(Exercise inputs begins)

-- ==== Sys2Proof/Laws/PerInstr.lean ====
section
/-! SUPPORT. Statements made once per constructor of `Instr`, about the instruction as text of the host or the stream. -/

namespace Sys2Proof.Laws.EncodeFits

/-- For every `XLEN`, the numeral of an instruction that is well-formed there is a value of its format's width (00_scope.md
R7, R8, 30_encoding.md R70, R84). -/
def Statement (i : Instr) : Prop := ∀ xlen, i.wf xlen = true → encode xlen i < 2 ^ i.format.width xlen

/-- A command word is a value of XLEN+4 bits. -/
theorem commandNumeral_lt {xlen n : Nat} (op : BitVec 4) (h : n < 2 ^ xlen) :
    commandNumeral xlen op n < 2 ^ (xlen + 4) := by
  have hop := op.isLt
  have : (op.toNat + 1) * 2 ^ xlen ≤ 2 ^ 4 * 2 ^ xlen := Nat.mul_le_mul_right _ hop
  rw [Nat.add_mul, Nat.one_mul] at this
  rw [commandNumeral, Nat.pow_add, Nat.mul_comm (2 ^ xlen)]
  omega

/-- A number a field can hold is below two to the field's width. -/
theorem fieldNumeral_lt (k : FieldKind) (v : Nat) (h : k.fits v = true) : v < 2 ^ k.width :=
  of_decide_eq_true h

theorem load (n : Nat) : Statement (.load n) :=
  fun _ h => commandNumeral_lt _ (of_decide_eq_true h)
theorem remain (n : Nat) : Statement (.remain n) :=
  fun _ h => commandNumeral_lt _ (of_decide_eq_true h)
theorem hasrem (n : Nat) : Statement (.hasrem n) :=
  fun _ h => commandNumeral_lt _ (of_decide_eq_true h)
theorem rdbit (n : Nat) : Statement (.rdbit n) :=
  fun _ h => commandNumeral_lt _ (of_decide_eq_true h)
theorem rdbits (n : Nat) : Statement (.rdbits n) :=
  fun _ h => commandNumeral_lt _ (of_decide_eq_true h)
theorem rdbitss (n : Nat) : Statement (.rdbitss n) :=
  fun _ h => commandNumeral_lt _ (of_decide_eq_true h)
theorem trybit (n : Nat) : Statement (.trybit n) :=
  fun _ h => commandNumeral_lt _ (of_decide_eq_true h)
theorem trybits (n : Nat) : Statement (.trybits n) :=
  fun _ h => commandNumeral_lt _ (of_decide_eq_true h)
theorem trybitss (n : Nat) : Statement (.trybitss n) :=
  fun _ h => commandNumeral_lt _ (of_decide_eq_true h)
theorem skip (n : Nat) : Statement (.skip n) :=
  fun _ h => commandNumeral_lt _ (of_decide_eq_true h)
theorem findsub (n : Nat) : Statement (.findsub n) :=
  fun _ h => commandNumeral_lt _ (of_decide_eq_true h)
theorem lsplbr (n : Nat) : Statement (.lsplbr n) :=
  fun _ h => commandNumeral_lt _ (of_decide_eq_true h)
theorem lspnb (n : Nat) : Statement (.lspnb n) :=
  fun _ h => commandNumeral_lt _ (of_decide_eq_true h)
theorem reservedD (n : Nat) : Statement (.reservedD n) :=
  fun _ h => commandNumeral_lt _ (of_decide_eq_true h)
theorem reservedE (n : Nat) : Statement (.reservedE n) :=
  fun _ h => commandNumeral_lt _ (of_decide_eq_true h)
theorem reservedF (n : Nat) : Statement (.reservedF n) :=
  fun _ h => commandNumeral_lt _ (of_decide_eq_true h)
theorem f1Clear : Statement .f1Clear := fun _ _ => fieldNumeral_lt .flag1 0 rfl
theorem f1Set : Statement .f1Set := fun _ _ => fieldNumeral_lt .flag1 1 rfl
theorem f2Clear : Statement .f2Clear := fun _ _ => fieldNumeral_lt .flag2 0 rfl
theorem f2Set : Statement .f2Set := fun _ _ => fieldNumeral_lt .flag2 1 rfl
theorem f3Clear : Statement .f3Clear := fun _ _ => fieldNumeral_lt .flag3 0 rfl
theorem f3Set : Statement .f3Set := fun _ _ => fieldNumeral_lt .flag3 1 rfl
theorem wbtag0 : Statement .wbtag0 := fun _ _ => fieldNumeral_lt .tag 0 rfl
theorem wbtag1 : Statement .wbtag1 := fun _ _ => fieldNumeral_lt .tag 1 rfl
theorem wbtag2 : Statement .wbtag2 := fun _ _ => fieldNumeral_lt .tag 2 rfl
theorem wbtag3 : Statement .wbtag3 := fun _ _ => fieldNumeral_lt .tag 3 rfl
theorem wbtag4 : Statement .wbtag4 := fun _ _ => fieldNumeral_lt .tag 4 rfl
theorem wbtag5 : Statement .wbtag5 := fun _ _ => fieldNumeral_lt .tag 5 rfl
theorem wbtag6 : Statement .wbtag6 := fun _ _ => fieldNumeral_lt .tag 6 rfl
theorem wbtag7 : Statement .wbtag7 := fun _ _ => fieldNumeral_lt .tag 7 rfl
theorem code0 : Statement .code0 := fun _ _ => fieldNumeral_lt .code 0 rfl
theorem code1 : Statement .code1 := fun _ _ => fieldNumeral_lt .code 1 rfl
theorem code2 : Statement .code2 := fun _ _ => fieldNumeral_lt .code 2 rfl
theorem code3 : Statement .code3 := fun _ _ => fieldNumeral_lt .code 3 rfl
theorem code4 : Statement .code4 := fun _ _ => fieldNumeral_lt .code 4 rfl
theorem code5 : Statement .code5 := fun _ _ => fieldNumeral_lt .code 5 rfl
theorem code6 : Statement .code6 := fun _ _ => fieldNumeral_lt .code 6 rfl
theorem code7 : Statement .code7 := fun _ _ => fieldNumeral_lt .code 7 rfl
theorem code8 : Statement .code8 := fun _ _ => fieldNumeral_lt .code 8 rfl
theorem code9 : Statement .code9 := fun _ _ => fieldNumeral_lt .code 9 rfl
theorem code10 : Statement .code10 := fun _ _ => fieldNumeral_lt .code 10 rfl
theorem code11 : Statement .code11 := fun _ _ => fieldNumeral_lt .code 11 rfl
theorem code12 : Statement .code12 := fun _ _ => fieldNumeral_lt .code 12 rfl
theorem code13 : Statement .code13 := fun _ _ => fieldNumeral_lt .code 13 rfl
theorem code14 : Statement .code14 := fun _ _ => fieldNumeral_lt .code 14 rfl
theorem code15 : Statement .code15 := fun _ _ => fieldNumeral_lt .code 15 rfl
theorem lspLbrRecord (main low high : LspIndex) : Statement (.lspLbrRecord main low high) :=
  fun _ _ => (main ++ low ++ high).isLt
theorem lspNbRecord (main low0 low1 high0 high1 : LspIndex) : Statement (.lspNbRecord main low0 low1 high0 high1) :=
  fun _ _ => (main ++ low0 ++ low1 ++ high0 ++ high1).isLt

end Sys2Proof.Laws.EncodeFits
end

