-- ==== Sys2Proof/Tests/Slice0.lean ====
section
/-! SUPPORT. Tests on fixed values, one step each, with expected results from 95_test_vectors.md (the vector's name stands in
the comment), and a witness for the hypotheses of every statement that has some. The skip tables of the vectors are
arguments of `State.findSubmode`; `FINDSUB` itself is tested with tag 0, the one entry the spec gives. -/

namespace Sys2Proof.Tests

open Sys2Proof.Machine

/-- The example buffer `X`. -/
def bufX : List Byte := [0xB4, 0xE5, 0x0F, 0xF0, 0xAA]

/-- A buffer just loaded, the cursor at a bit of it. -/
def at_ (pos : Nat) (bytes : List Byte) : State :=
  { State.reset.bindBuffer bytes.length bytes with pos := pos }

/-- A buffer of `len` zero bytes, the cursor at a bit of it. -/
def zeros (len : Nat) (pos : Nat) : State :=
  { State.reset with len := len, pos := pos }

/-- A block of width `xlen` with a buffer of `len` zero bytes, the cursor at a bit of it. -/
def wide (xlen len pos : Nat) : State :=
  { State.resetOf xlen with len := len, pos := pos }

/-- A block that faulted in `RDBITS 9` over `[B4]` (vector E1). -/
def faulted : State := (at_ 0 [0xB4]).takeFault .underrun

/-- A state with one request at the port. -/
def asked (r : Request) (s : State) : State := { s with port := [r] }

/-- The next state of an outcome. -/
def nextOf (o : Host.Outcome State Fault Refusal) : Option State :=
  match o with
  | .next t => some t
  | .fault _ => none
  | .refused _ => none

/-- A value after one instruction. -/
def after {α : Type} (i : Instr) (s : State) (f : State → α) : Option α := (nextOf (exec i s)).map f

/-- What a read leaves: `RES`, `VLD`, `POS`, `FAULT`. -/
def reading (s : State) : Nat × Bool × Nat × Bool := (s.res.toNat, s.vld, s.pos, s.fault)

/-- The fault latch: `FAULT`, `CAUSE`. -/
def latch (s : State) : Bool × Nat := (s.fault, s.cause.toNat)

/-- What a header leaves: `SUB`, `POS`, `FAULT`. -/
def heading (s : State) : Nat × Nat × Bool := (s.sub.toNat, s.pos, s.fault)

/-- What an LSP reader leaves: `LSP`, `POS`, `FAULT`. -/
def record (s : State) : List Nat × Nat × Bool := (s.lsp.toList.map BitVec.toNat, s.pos, s.fault)

/-- The tables `Z`, `T` and `R` of 95_test_vectors.md. -/
def tableOf (entries : List Nat) (tag : Tag) : Nat := entries.getD tag.toNat 0
def tableZ : Tag → Nat := tableOf []
def tableT : Tag → Nat := tableOf [0, 5, 12]
def tableR : Tag → Nat := tableOf [0, 32, 108, 188, 348]

/-- A value after the header at bit `pos` of a buffer, by a table of the vectors. -/
def headed {α : Type} (table : Tag → Nat) (pos : Nat) (bytes : List Byte) (f : State → α) : Option α :=
  (nextOf ((at_ pos bytes).command fun s => s.findSubmode table)).map f

/-- What a numeral decodes to in a block of `XLEN = 32`. -/
def read (f : Format) (v : Nat) : Option Instr := (decode 32 f v).toOption

/-! ### Well-formedness -/

theorem test_wf_load : (Instr.load 2).wfWith 32 [0xB4, 0xE5] = true := by decide
theorem test_wf_load_short : (Instr.load 2).wfWith 32 [0xB4] = false := by decide
theorem test_wf_load_long : (Instr.load 0).wfWith 32 [0xB4] = false := by decide
theorem test_wf_no_bytes_elsewhere : (Instr.remain 0).wfWith 32 [0xB4] = false := by decide
theorem test_wf_flag : FieldKind.flag2.fits 1 = true ∧ FieldKind.flag2.fits 2 = false := by decide
theorem test_wf_tag : FieldKind.tag.fits 7 = true ∧ FieldKind.tag.fits 8 = false := by decide
theorem test_wf_code : FieldKind.code.fits 15 = true ∧ FieldKind.code.fits 16 = false := by decide
theorem test_wf_records : FieldKind.lspLbr.fits (2 ^ 18) = false ∧ FieldKind.lspNb.fits (2 ^ 30) = false := by decide
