-- ==== Sys2Proof/Machine/State.lean ====
section
/-! DEFINITION. The state of the block: everything the spec gives the device, and the queue of commands that wait. -/

namespace Sys2Proof.Machine

/-- Why a step faults. The device has no fault of its own: every failure the spec names is a status, an entry, an ended block or a halted queue (R341). -/
inductive Fault where
  /-- Raised by nobody: kept so that the outcome type is inhabited. Safe. -/
  | none
  deriving DecidableEq, Repr

/-- Why a command is refused. -/
inductive Refusal where
  /-- The command has no meaning in the model yet. Safe: nothing is claimed of it. -/
  | notModelled (mnemonic : String)
  /-- Raised by `step` for a command that is not well formed (a payload of the wrong length): no such event exists. Safe. -/
  | illFormed
  deriving DecidableEq, Repr

/-- The state of the device. -/
structure State where
  /-- Commands that wait, first in first out (the model's own). -/
  pending : List Instr := []
  /-- Time since the timebase was released, in units of 1/180,180 ns (log 3; R418). -/
  now : Nat := 0
  /-- Counter the free values of Config are applied to (the model's own, log 1). -/
  freeCtr : Nat := 0
  mem : MemState := {}
  share : ShareState := {}
  cores : CoresState := {}
  pages : PageState := {}
  seqs : SeqState := {}
  fabric : FabricState := {}
  /-- Codec engine e (R291). -/
  codecs : Tab CodecEngine := []
  /-- Stem engine d (R307). -/
  stems : Tab StemEngine := []
  ctl : CtlState := {}
  host : HostState := {}
  clocks : ClockState := {}
  rst : ResetState := {}
  sec : SecState := {}
  svc : SvcState := {}
  deriving DecidableEq, Repr

/-- The device right after a power-on reset: VAO has risen and step 1 of Table 18.4 is the next (R377, R381; log 2, log 4). -/
def State.reset : State := {}

end Sys2Proof.Machine
end

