/-- What core c reads at time t. -/
def State.viewAtTime (s : State) (c t : Nat) : View :=
  s.viewAt c (match (s.core c).run with
    | some r => r.posNow (s.core c).period t
    | none => 0)

def faultBank : Nat := 0x10
def faultPartition : Nat := 0x11
def faultUnitBusy : Nat := 0x12
def faultCounterOwner : Nat := 0x13
def faultBound : Nat := 0x14
def faultTableEmpty : Nat := 0x15
def faultSealedCoded : Nat := 0x16
def faultSealedAccess : Nat := 0x17
def faultCodedAlign : Nat := 0x18
def faultCodeTable : Nat := 0x19
def faultPreempted : Nat := 0x1A
def faultCoreCheck : Nat := 0x1B

/-- BLOCK_FAULT with a fault code, and what goes with it. -/
def blockFault (code : Nat) (detail address kind : Nat := 0) : Ending :=
  { status := BitVec.ofNat 16 stBlockFault, fault := BitVec.ofNat 8 code, detail := BitVec.ofNat 8 detail, address := address, kind := BitVec.ofNat 2 kind }

/-- An ending with an address (Table 15.19). -/
def memEnding (status detail address kind : Nat) : Ending :=
  { status := BitVec.ofNat 16 status, detail := BitVec.ofNat 8 detail, address := address, kind := BitVec.ofNat 2 kind }

/-- The ending of a block that reads an uncorrectable counter (R170, R172): Table 7.8 has no address for one (DESIGN CHOICE, log 47: 0). -/
def ctrEnding : Ending := memEnding stUncorrectable 0 0 0

/-- Where a core's grain lies: found, waiting for a walk, or an ending. -/
inductive Located where
  | at_ (phys : Nat)
  | walk
  | bad (e : Ending)
  deriving DecidableEq, Repr

/-- The seal rules on a grain a core moves (R184, R185). -/
def sealCheck (m : MemState) (fn : Nat) (coded : Bool) (phys address kind : Nat) : Located :=
  match m.sealOf phys with
  | none => .at_ phys
  | some i =>
    if coded then .bad (blockFault faultSealedCoded 0 address kind)
    else if (m.seal i).owner.toNat = fn then .at_ phys
    else .bad (blockFault faultSealedAccess 0 address kind)

/-- A device physical address named by a core (R158). -/
def locatePhys (m : MemState) (fn : Nat) (coded : Bool) (a : Int) : Located :=
  let bad := Located.bad (memEnding stTranslation rsnPhysPlace (wrapInt 62 a) 1)
  if a < 0 then bad
  else
    match placeOf a.toNat with
    | .fast x => if m.live x then sealCheck m fn coded a.toNat a.toNat 1 else bad
    | _ => bad

/-- What a finished lookup or walk gives the core that asked (R212, Table 7.8). -/
def locateXl (m : MemState) (fn : Nat) (coded : Bool) (va : Int) : Xl → Located
  | .ok phys _ _ _ => sealCheck m fn coded phys (wrapInt 62 va) 0
  | .fault r => .bad (memEnding stTranslation r (wrapInt 62 va) 0)
  | .bad g => .bad (memEnding stUncorrectable 0 g 1)

/-- A grain at its operation's issue: physical, a hit, or to be walked (R91, R213). -/
def locate (m : MemState) (p : PageState) (c fn : Nat) (phys coded write : Bool) (a : Int) : Located :=
  if phys then locatePhys m fn coded a
  else
    match lookupCore m p (clusterOf c) fn a write with
    | none => .walk
    | some x => locateXl m fn coded a x

/-- Slots held by grains of a core still to move, and those assigned that stay idle (R91, R198). -/
def MoverState.held (m : MoverState) : List Nat :=
  m.idle ++ m.descs.flatMap (fun d => (d.grains.filter (fun g => g.st == .waiting)).filterMap (fun g => g.slot) ++ d.iters.flatMap (fun i => i.positions.map (·.1) ++ i.idle))

/-- The slot after the last excess grain still to move; grains placed now go no earlier (R199). -/
def MoverState.afterExcess (m : MoverState) : Nat :=
  m.descs.foldl (fun x d => d.grains.foldl (fun x g => if g.excess && g.st == .waiting then max x ((g.slot.getD 0) + 1) else x) x) 0

/-- Own slot groups of function f on core c, with the slot each opens at (R90). -/
def ShareState.slotGroups (h : ShareState) (c f : Nat) : List (Nat × Nat) :=
  (h.ownGroups c f).map (fun g => (g, tget 0 h.openFrom (64 * clusterOf c + g)))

(Exercise inputs ends)

### Prompt
Whenever a line in the records contains the word "stUncorrectable", copy that line.

### Written response
def ctrEnding : Ending := memEnding stUncorrectable 0 0 0
  | .bad g => .bad (memEnding stUncorrectable 0 g 1)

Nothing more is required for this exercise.